TLCBET
- Company type: Private Limited
- Website type: Online gambling
- Available in: Multilingual
- Founded: 2010
- Area served: International
- Industry: Gambling
- Products: Sports betting, Online casino, Online Slot Game, Keno
- Website: www.tlcbet.co.uk

= Tlcbet =

Online gambling company based in the Philippines

TLCBET [tóng.lè.chéng] (formerly known as TLC88 and TLC188) is a Philippines-based online gambling company founded in 2010. TLCBET offers up to 4,000 in-running games every month.

==Licensing==
TLCBET's gaming license is from FCLRC (First Cagayan Leisure and Resort Corporation). The products and services in TLCBET are licensed and regulated by the Master Licensor and Regulator of the Cagayan Special Economic Zone and the Free-port (CSEZFP) interactive gaming jurisdiction.

==Sponsorships==
TLCBET has sponsored football clubs in the English Premier League such as Sunderland A.F.C, West Bromwich Albion F.C., Southampton F.C., Middlesbrough F.C. .

Sunderland A.F.C.

Sunderland A.F.C. signed a new sponsorship deal with TLCBET to become the club's “Official Asian Betting and Gaming Partner” on 16 October 2012. Sunderland A.F.C. announced a three-year extension with TLCBET on 5 June 2014. This deal ended 31 May 2015 with mutual contract agreement. Sunderland A.F.C. has won six top-flight titles, two FA Cup, and an FA Community Shield.

West Bromwich Albion F.C.

TLCBET signed as West Bromwich Albion F.C.'s “Platinum Gaming Partner” on 15 August 2013, which ended on 31 May 2014 with mutual contract agreement. They signed with the team once again as a principal partner for the 2015–16 Premier League season.

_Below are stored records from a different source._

theorem witness_StoresToRam :
    let s := start .rv32 .machine [(6, 0x90000000)]
    let t := start .rv64 .machine [(2, 0x80000FF9)]
    (storeForm (.sb 6 5 0xFFF) = some ⟨6, 5, -1, 1, 4⟩ ∧ (Instr.sb 6 5 0xFFF).wf s.cfg.xlen = true ∧
      addr s 6 (-1) = 0x8FFFFFFF) ∧ PlainRam s (addr s 6 (-1)) 1 ∧
    (storeForm (.cSdsp 5 0) = some ⟨2, 5, 0, 8, 2⟩ ∧ (Instr.cSdsp 5 0).wf t.cfg.xlen = true) ∧ PlainRam t (addr t 2 0) 8 :=
  ⟨by decide +kernel, plainRam_of (by decide +kernel), by decide +kernel, plainRam_of (by decide +kernel)⟩

/-- The data page of 2.10 and the last doubleword of it, with accessed and dirty clear; and with no entry. -/
theorem witness_TranslatedLoadsAndStores :
    let s := sv39 .user 0x20008417 [(6, 0x1FF8)]
    let t := sv39 .user 0 [(6, 0x1FF8)]
    ((Instr.ld 5 6 0).wf s.cfg.xlen = true ∧ (Instr.sd 6 5 0).wf s.cfg.xlen = true ∧
      loadForm (.ld 5 6 0) = some ⟨5, 6, 0, 8, true, 4⟩ ∧ storeForm (.sd 6 5 0) = some ⟨6, 5, 0, 8, 4⟩) ∧
    MappedRam s (addr s 6 0) 8 .read 0x80021FF8 (some (0x80012008, 0x20008457)) ∧
    MappedRam s (addr s 6 0) 8 .write 0x80021FF8 (some (0x80012008, 0x200084D7)) ∧
    (WalkFaults t (addr t 6 0) .read (.pageFault .read) ∧ WalkFaults t (addr t 6 0) .write (.pageFault .write) ∧
      addr t 6 0 % 4096 + 8 ≤ 4096) :=
  ⟨by decide +kernel, mappedRam_of (by decide +kernel), mappedRam_of (by decide +kernel), by unfold WalkFaults; decide +kernel⟩

/-- A word at the end of the data page with accessed and dirty clear: the page itself not mapped, the next page not mapped, and the
next page mapped to the page at 0x80022000. `r` and `w` are the states after the lower part of a load and of a store. -/
theorem witness_PageCrossingLoadsAndStores :
    let n := sv39 .user 0 [(6, 0x1FFE), (5, 0xAABBCCDD)]
    let s := sv39 .user 0x20008417 [(6, 0x1FFE), (5, 0xAABBCCDD)]
    let v := withMem s 0x80012010 8 0x200088D7
    let r (s : State) := tlbFill 0x1FFE .read 0x80021FFE (writeBackPte (some (0x80012008, 0x20008457)) s)
    let w (s : State) :=
      let t := tlbFill 0x1FFE .write 0x80021FFE (writeBackPte (some (0x80012008, 0x200084D7)) s)
      { t with mem := Memory.writeLE t.mem 0x80021FFE 2 (s.x 5) }
    ((loadForm (.lw 7 6 0) = some ⟨7, 6, 0, 4, true, 4⟩ ∧ storeForm (.sw 6 5 0) = some ⟨6, 5, 0, 4, 4⟩ ∧
      (Instr.lw 7 6 0).wf s.cfg.xlen = true ∧ (Instr.sw 6 5 0).wf s.cfg.xlen = true) ∧
      ∀ t ∈ [n, s, v], addr t 6 0 = 0x1FFE) ∧
    (WalkFaults n 0x1FFE .read (.pageFault .read) ∧ WalkFaults n 0x1FFE .write (.pageFault .write)) ∧
    MappedRam s 0x1FFE 2 .read 0x80021FFE (some (0x80012008, 0x20008457)) ∧
    MappedRam s 0x1FFE 2 .write 0x80021FFE (some (0x80012008, 0x200084D7)) ∧
    (WalkFaults (r s) 0x2000 .read (.pageFault .read) ∧ WalkFaults (w s) 0x2000 .write (.pageFault .write)) ∧
    MappedRam v 0x1FFE 2 .read 0x80021FFE (some (0x80012008, 0x20008457)) ∧
    MappedRam v 0x1FFE 2 .write 0x80021FFE (some (0x80012008, 0x200084D7)) ∧
    MappedRam (r v) 0x2000 2 .read 0x80022000 none ∧ MappedRam (w v) 0x2000 2 .write 0x80022000 none :=
  ⟨by decide +kernel, by unfold WalkFaults; decide +kernel, mappedRam_of (by decide +kernel), mappedRam_of (by decide +kernel),
    by unfold WalkFaults; decide +kernel, mappedRam_of (by decide +kernel), mappedRam_of (by decide +kernel),
    mappedRam_unmatched (by decide +kernel), mappedRam_unmatched (by decide +kernel)⟩

/-- Parts outside RAM: a word that runs off the end of RAM without translation (`b`, and `r` and `w` after its lower part); a word
at the end of the data page whose next page is an external region's (`d`, with `r'` and `w'`); and one whose own page is the PLIC's. -/
theorem witness_PageCrossingLoadsAndStores_outside :
    let b := start .rv64 .machine [(6, 0x8FFFFFFE), (5, 0xAABBCCDD)]
    let r := tlbFill 0x8FFFFFFE .read 0x8FFFFFFE b
    let w := { tlbFill 0x8FFFFFFE .write 0x8FFFFFFE b with mem := Memory.writeLE b.mem 0x8FFFFFFE 2 (b.x 5) }
    let d := withUart (withMem (sv39 .user 0x20008417 [(6, 0x1FFE), (5, 0xAABBCCDD)]) 0x80012010 8 0x4000017)
    let r' := tlbFill 0x1FFE .read 0x80021FFE (writeBackPte (some (0x80012008, 0x20008457)) d)
    let w' :=
      let t := tlbFill 0x1FFE .write 0x80021FFE (writeBackPte (some (0x80012008, 0x200084D7)) d)
      { t with mem := Memory.writeLE t.mem 0x80021FFE 2 (d.x 5) }
    let q := sv39 .user 0x3000017 [(6, 0x1FFE), (5, 0xAABBCCDD)]
    (addr b 6 0 = 0x8FFFFFFE ∧ addr d 6 0 = 0x1FFE ∧ addr q 6 0 = 0x1FFE) ∧
    MappedRam b 0x8FFFFFFE 2 .read 0x8FFFFFFE none ∧ MappedRam b 0x8FFFFFFE 2 .write 0x8FFFFFFE none ∧
    LandsOutside r 0x90000000 2 .read 0x90000000 none ∧ LandsOutside w 0x90000000 2 .write 0x90000000 none ∧
    MappedRam d 0x1FFE 2 .read 0x80021FFE (some (0x80012008, 0x20008457)) ∧
    MappedRam d 0x1FFE 2 .write 0x80021FFE (some (0x80012008, 0x200084D7)) ∧
    LandsOutside r' 0x2000 2 .read 0x10000000 (some (0x80012010, 0x4000057)) ∧
    LandsOutside w' 0x2000 2 .write 0x10000000 (some (0x80012010, 0x40000D7)) ∧
    LandsOutside q 0x1FFE 2 .read 0x0C000FFE (some (0x80012008, 0x3000057)) ∧
    LandsOutside q 0x1FFE 2 .write 0x0C000FFE (some (0x80012008, 0x30000D7)) :=
  ⟨by decide +kernel, mappedRam_of (by decide +kernel), mappedRam_of (by decide +kernel), landsOutside_of (by decide +kernel),
    landsOutside_of (by decide +kernel), mappedRam_of (by decide +kernel), mappedRam_of (by decide +kernel),
    landsOutside_of (by decide +kernel), landsOutside_of (by decide +kernel), landsOutside_of (by decide +kernel),
    landsOutside_of (by decide +kernel)⟩

/-- Just past the end of RAM, just below it, and through the page tables at a page that no region holds. -/
theorem witness_AccessesOutsideEveryRegionFault :
    let s := start .rv64 .machine [(6, 0x90000000)]
    let t := start .rv32 .machine [(6, 0x7FFFFFFC)]
    let v := sv39 .user 0x1C000017 [(6, 0x1FF8)]
    ((Instr.lb 5 6 0).wf s.cfg.xlen = true ∧ addr s 6 0 = 0x90000000 ∧ s.cfg.inPlic 0x90000000 1 = false ∧
      s.cfg.regionOf 0x90000000 1 = none ∧ loadForm (.lb 5 6 0) = some ⟨5, 6, 0, 1, true, 4⟩) ∧
    LandsOutside s 0x90000000 1 .read 0x90000000 none ∧
    ((Instr.sw 6 5 0).wf t.cfg.xlen = true ∧ addr t 6 0 = 0x7FFFFFFC ∧ t.cfg.inPlic 0x7FFFFFFC 4 = false ∧
      t.cfg.regionOf 0x7FFFFFFC 4 = none ∧ storeForm (.sw 6 5 0) = some ⟨6, 5, 0, 4, 4⟩) ∧
    LandsOutside t 0x7FFFFFFC 4 .write 0x7FFFFFFC none ∧
    (addr v 6 0 = 0x1FF8 ∧ v.cfg.inPlic 0x70000FF8 8 = false ∧ v.cfg.regionOf 0x70000FF8 8 = none) ∧
    LandsOutside v 0x1FF8 8 .read 0x70000FF8 (some (0x80012008, 0x1C000057)) ∧
    LandsOutside v 0x1FF8 8 .write 0x70000FF8 (some (0x80012008, 0x1C0000D7)) :=
  ⟨by decide +kernel, landsOutside_of (by decide +kernel), by decide +kernel, landsOutside_of (by decide +kernel), by decide +kernel,
    landsOutside_of (by decide +kernel), landsOutside_of (by decide +kernel)⟩

/-- The priority register of source 3, without translation and through the page tables: a word access is accepted, a halfword access
is rejected. -/
theorem witness_LoadsAndStoresReachThePlic :
    let s := start .rv64 .machine [(6, 0x0C00000C)]
    let v := sv39 .user 0x3000017 [(6, 0x100C)]
    let r := writeBackPte (some (0x80012008, 0x3000057)) v
    let w := writeBackPte (some (0x80012008, 0x30000D7)) v
    ((Instr.lw 5 6 0).wf s.cfg.xlen = true ∧ (Instr.sh 6 5 0).wf s.cfg.xlen = true ∧ addr s 6 0 = 0x0C00000C ∧
      addr v 6 0 = 0x100C ∧ s.cfg.inPlic 0x0C00000C 4 = true ∧ s.cfg.inPlic 0x0C00000C 2 = true ∧
      (∀ t ∈ [s, r], (plicAccess 0xC 4 .read 0 t).1 = some 0 ∧ (plicAccess 0xC 2 .read 0 t).1 = none) ∧
      ∀ t ∈ [s, w], (plicAccess 0xC 4 .write 5 t).1 = some 0 ∧ (plicAccess 0xC 2 .write 5 t).1 = none) ∧
    LandsOutside s 0x0C00000C 4 .read 0x0C00000C none ∧ LandsOutside s 0x0C00000C 2 .write 0x0C00000C none ∧
    LandsOutside v 0x100C 4 .read 0x0C00000C (some (0x80012008, 0x3000057)) ∧
    LandsOutside v 0x100C 2 .write 0x0C00000C (some (0x80012008, 0x30000D7)) :=
  ⟨by decide +kernel, landsOutside_of (by decide +kernel), landsOutside_of (by decide +kernel), landsOutside_of (by decide +kernel),
    landsOutside_of (by decide +kernel)⟩

/-- The last doubleword of an external region, without translation and through the page tables, and the claim register of the PLIC's
context 0. -/
theorem witness_AccessesReachDevices :
    let s := withUart { start .rv64 .machine [(6, 0x100000F8)] with resv := true }
    let v := withUart { sv39 .user 0x4000017 [(6, 0x10F8)] with resv := true }
    let t := start .rv64 .machine [(6, 0x0C200004)]
    ((Instr.ld 5 6 0).wf s.cfg.xlen = true ∧ (Instr.sd 6 5 0).wf s.cfg.xlen = true ∧ addr s 6 0 = 0x100000F8 ∧
      u s 6 = 0x100000F8 ∧ s.resv = true ∧ s.callbacks = [] ∧ s.cfg.inRam 0x100000F8 8 = false ∧
      s.cfg.inPlic 0x100000F8 8 = false ∧ s.cfg.regionOf 0x100000F8 8 = some uart ∧ addr v 6 0 = 0x10F8 ∧ u v 6 % 8 = 0 ∧
      v.resv = true) ∧
    LandsOutside s 0x100000F8 8 .read 0x100000F8 none ∧ LandsOutside s 0x100000F8 8 .write 0x100000F8 none ∧
    LandsOutside v 0x10F8 8 .read 0x100000F8 (some (0x80012008, 0x4000057)) ∧
    LandsOutside v 0x10F8 8 .write 0x100000F8 (some (0x80012008, 0x40000D7)) ∧
    (u t 6 = 0x0C200004 ∧ t.cfg.inPlic 0x0C200004 4 = true ∧ (Instr.amoaddW 5 6 7 false false).wf t.cfg.xlen = true ∧
      (amoForm (.amoaddW 5 6 7 false false)).map (·.bytes) = some 4 ∧ lrForm (.lrW 5 6 false false) = some (5, 6, 4) ∧
      scForm (.scW 5 6 7 false false) = some (5, 6, 7, 4)) ∧
    LandsOutside t 0x0C200004 4 .read 0x0C200004 none ∧ LandsOutside t 0x0C200004 4 .write 0x0C200004 none :=
  ⟨by decide +kernel, landsOutside_of (by decide +kernel), landsOutside_of (by decide +kernel), landsOutside_of (by decide +kernel),
    landsOutside_of (by decide +kernel), by decide +kernel, landsOutside_of (by decide +kernel), landsOutside_of (by decide +kernel)⟩

theorem witness_LoadReservedStoreConditional :
    let s := { start .rv64 .machine [(6, 0x8FFFFFF8)] with resv := true }
    let t := { sv39 .user 0x20008417 [(6, 0x1FF8)] with resv := true }
    ((Instr.lrD 5 6 true true).wf s.cfg.xlen = true ∧ lrForm (.lrD 5 6 true true) = some (5, 6, 8) ∧ u s 6 % 8 = 0 ∧
      (Instr.scD 5 6 7 false false).wf s.cfg.xlen = true ∧ scForm (.scD 5 6 7 false false) = some (5, 6, 7, 8) ∧ s.resv = true ∧
      { s with resv := false }.resv = false ∧ u t 6 % 8 = 0 ∧ t.resv = true) ∧ PlainRam s (u s 6) 8 ∧
    MappedRam t (u t 6) 8 .read 0x80021FF8 (some (0x80012008, 0x20008457)) ∧
    MappedRam t (u t 6) 8 .write 0x80021FF8 (some (0x80012008, 0x200084D7)) :=
  ⟨by decide +kernel, plainRam_of (by decide +kernel), mappedRam_of (by decide +kernel), mappedRam_of (by decide +kernel)⟩

theorem witness_AmoResults :
    let s := start .rv32 .machine [(6, 0x8FFFFFFC)]
    let t := sv39 .user 0x20008417 [(6, 0x1FF8)]
    ((amoForm (.amomaxW 5 6 7 false false)).isSome = true ∧ (Instr.amomaxW 5 6 7 false false).wf s.cfg.xlen = true ∧
      u s 6 % 4 = 0 ∧ u t 6 % 4 = 0) ∧ PlainRam s (u s 6) 4 ∧
    MappedRam t (u t 6) 4 .write 0x80021FF8 (some (0x80012008, 0x200084D7)) :=
  ⟨by decide +kernel, plainRam_of (by decide +kernel), mappedRam_of (by decide +kernel)⟩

Among West Bromwich Albion F.C.’s achievements include being champions of England once, winning five FA Cups and a Football League Cup.

Southampton F.C.

In April 2017, TLCBET signed a contract with Southampton F.C. to become the club's “Official Asia Betting Partner and Official Global Casino Partner” for the remainder of the 2016–17 season, to be followed by two whole seasons. Southampton F.C. has won an FA Cup and earned second place in the First Division in 1983–84.

Middlesbrough F.C.

TLCBET signed as the “Official Gaming Partner” of 2004 League Cup champions, Middlesbrough F.C. for the 2016–17 Premier League season.